Escalados para dar respostas num tema onde inexiste uma política na
audiência pública, as informações foram, de maneira geral,
incompletas, genéricas, tergiversatórias. Isso, quando não
culpabilizadoras da mulher, “que perdoa o marido, desiste da
queixa, não dá continuidade, dificulta colher provas”. Mas deixam
claro que não há planejamento estratégico, desconhecem números
elementares, dependem de novos concursos, do volume de serviço na
região, época do ano... enfim, violência contra a mulher não é
prioridade.
A
desinformação era tanta que os Secretarios da Segurança Pública,
Antonio Ferreira Pinto, e da Justiça e Defesa da Cidadania, Eloisa
de Souza Arruda foram convocados publicamente pela relatora da CPMI a
comparecer em reunião da Comissão em Brasília. O único registro
positivo na Audiência foi trazido pelo representante da Secretária
Eloisa, Fabiano de Paula.
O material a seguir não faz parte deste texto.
-- ==== Sys2Proof/Tests/Slice0.lean ====
section
/-! SUPPORT. Tests. Expected results are the worked examples of the spec (spec/95_test_vectors.md, named `V-...`, and
the examples of the rules) or hand calculation from them, never the model's own answers. The words of the decode tests are
written from the rows of spec/opcode_table.json. The last part shows, for every statement with hypotheses, a concrete
state that meets them. -/

namespace Sys2Proof.Tests

open Sys2Proof.Machine

set_option Elab.async false

/-! ### WellFormed refuses what no encoding stands for -/

/-- A shift amount has 5 bits, a condition number 3. -/
theorem test_wellFormed_refuses :
    Instr.wellFormed (.sll 1 2 32) = false ∧ Instr.wellFormed (.dsra32 1 2 32) = false ∧
    Instr.wellFormed (.bc1t 8 0) = false ∧ Instr.wellFormed (.movfS 1 2 8) = false ∧
    Instr.wellFormed (.cEqD 8 1 2) = false := by decide

/-- The largest shift amount and condition number are admitted. -/
theorem test_wellFormed_admits :
    Instr.wellFormed (.sll 1 2 31) = true ∧ Instr.wellFormed (.bc1t 7 0) = true ∧
    Instr.wellFormed (.cEqD 7 1 2) = true ∧ Instr.wellFormed (.sd 31 0xFFFF 31) = true := by decide

/-! ### Decoding: one word for every instruction, built from the table's fixed bits and operand fields -/

theorem test_decode_rows_1 :
    ∀ p ∈ ([
      (0x000DCCC0#32, .sll 0x19 0xd 0x13), (0x000DCCC2#32, .srl 0x19 0xd 0x13),
      (0x000DCCC3#32, .sra 0x19 0xd 0x13), (0x02CDC804#32, .sllv 0x19 0xd 0x16),
      (0x02CDC806#32, .srlv 0x19 0xd 0x16), (0x02CDC807#32, .srav 0x19 0xd 0x16), (0x02C00008#32, .jr 0x16),
      (0x02C0C809#32, .jalr 0x19 0x16), (0x02970F8C#32, .syscall 0xa5c3e), (0x02970F8D#32, .brk 0xa5c3e),
      (0x000002CF#32, .sync 0xb), (0x0000C810#32, .mfhi 0x19), (0x02C00011#32, .mthi 0x16),
      (0x0000C812#32, .mflo 0x19), (0x02C00013#32, .mtlo 0x16), (0x02CDC814#32, .dsllv 0x19 0xd 0x16),
      (0x02CDC816#32, .dsrlv 0x19 0xd 0x16), (0x02CDC817#32, .dsrav 0x19 0xd 0x16), (0x02CD0018#32, .mult 0x16 0xd)] :
        List (Word32 × Instr)),
      decodeWord p.1 = .instr p.2 ∧ encode p.2 = p.1 := by decide +kernel

theorem test_decode_rows_2 :
    ∀ p ∈ ([
      (0x02CD0019#32, .multu 0x16 0xd), (0x02CD001A#32, .div 0x16 0xd), (0x02CD001B#32, .divu 0x16 0xd),
      (0x02CD001C#32, .dmult 0x16 0xd), (0x02CD001D#32, .dmultu 0x16 0xd), (0x02CD001E#32, .ddiv 0x16 0xd),
      (0x02CD001F#32, .ddivu 0x16 0xd), (0x02CDC820#32, .add 0x19 0x16 0xd), (0x02CDC821#32, .addu 0x19 0x16 0xd),
      (0x02CDC822#32, .sub 0x19 0x16 0xd), (0x02CDC823#32, .subu 0x19 0x16 0xd),
      (0x02CDC824#32, .and 0x19 0x16 0xd), (0x02CDC825#32, .or 0x19 0x16 0xd), (0x02CDC826#32, .xor 0x19 0x16 0xd),
      (0x02CDC827#32, .nor 0x19 0x16 0xd), (0x02CDC82A#32, .slt 0x19 0x16 0xd),
      (0x02CDC82B#32, .sltu 0x19 0x16 0xd), (0x02CDC82C#32, .dadd 0x19 0x16 0xd),
      (0x02CDC82D#32, .daddu 0x19 0x16 0xd)] :
        List (Word32 × Instr)),
      decodeWord p.1 = .instr p.2 ∧ encode p.2 = p.1 := by decide +kernel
Ele anunciou a criação de uma
Coordenadoria de Políticas para as Mulheres, a ser instalada naquela
secretaria. Ocorre que o anúncio “oficioso” já havia sido feito
no dia anterior pelo governador do Estado, horas depois de mal estar
causado pela resposta das parlamentares da CPMI à sua indagação
sobre “de onde ele tiraria dinheiro para realizar ações”. As
parlamentares informaram então ao governador, que cerca de R$ 32
milhões foram repassados pelo programa federal ao Estado de São
Paulo, ao qual cabe entrar com sua contrapartida e instituir ações
de combate a violência.
A
delegada Rose, presidente do CECF (Conselho Estadual da Condição
Feminina) e nomeada pelo governador para administrar os recursos do
Pacto de enfrentamento à violência contra a mulher relatou o que
ela considera avanços, sobretudo em cidades do interior. Ela
comemora, por exemplo, existirem 67 organismos municipais de
políticas de gênero em 645 municípios, e diz existirem 144
projetos sendo desenvolvidos com ações diversas. Os poucos dados
apresentados pelas Secretarias só confirmavam o descaso com o tema
da violência contra as mulheres, por parte do governo estadual de
São Paulo. Aliás, descaso estendido às políticas de saúde
integral da mulher, ao desrespeito pelos seus direitos sexuais e
reprodutivos, aos seus direitos humanos. Foi lembrado o caso
amplamente divulgado de mulheres dando à luz algemadas no sistema
prisional paulista. As técnicas concursadas diziam também repudiar
ações de insensibilidade no atendimento dos hospitais.
Houve
ainda informações contraditórias, como em relação ao número
real das notificações compulsórias de violência doméstica. Para
a Justiça, 18.275 notificações foram feitas de 1998 até maio de
2012. A representante do Secretário da Saúde, Karina Barros, trouxe
informações bem diferentes – só em 2010 foram recebidas 21.680
notificações de violência. A senadora Ana Rita informou então que
exigirá das autoridades competentes esses dados para entrarem no seu
relatório final, que deve ser apresentado e votado em agosto. A
audiência pública foi acompanhada por mais de 500 pessoas, a grande
maioria de mulheres ativistas e feministas, que tiveram suas
denúncias apresentadas na parte da manhã, na própria Assembléia
Legislativa.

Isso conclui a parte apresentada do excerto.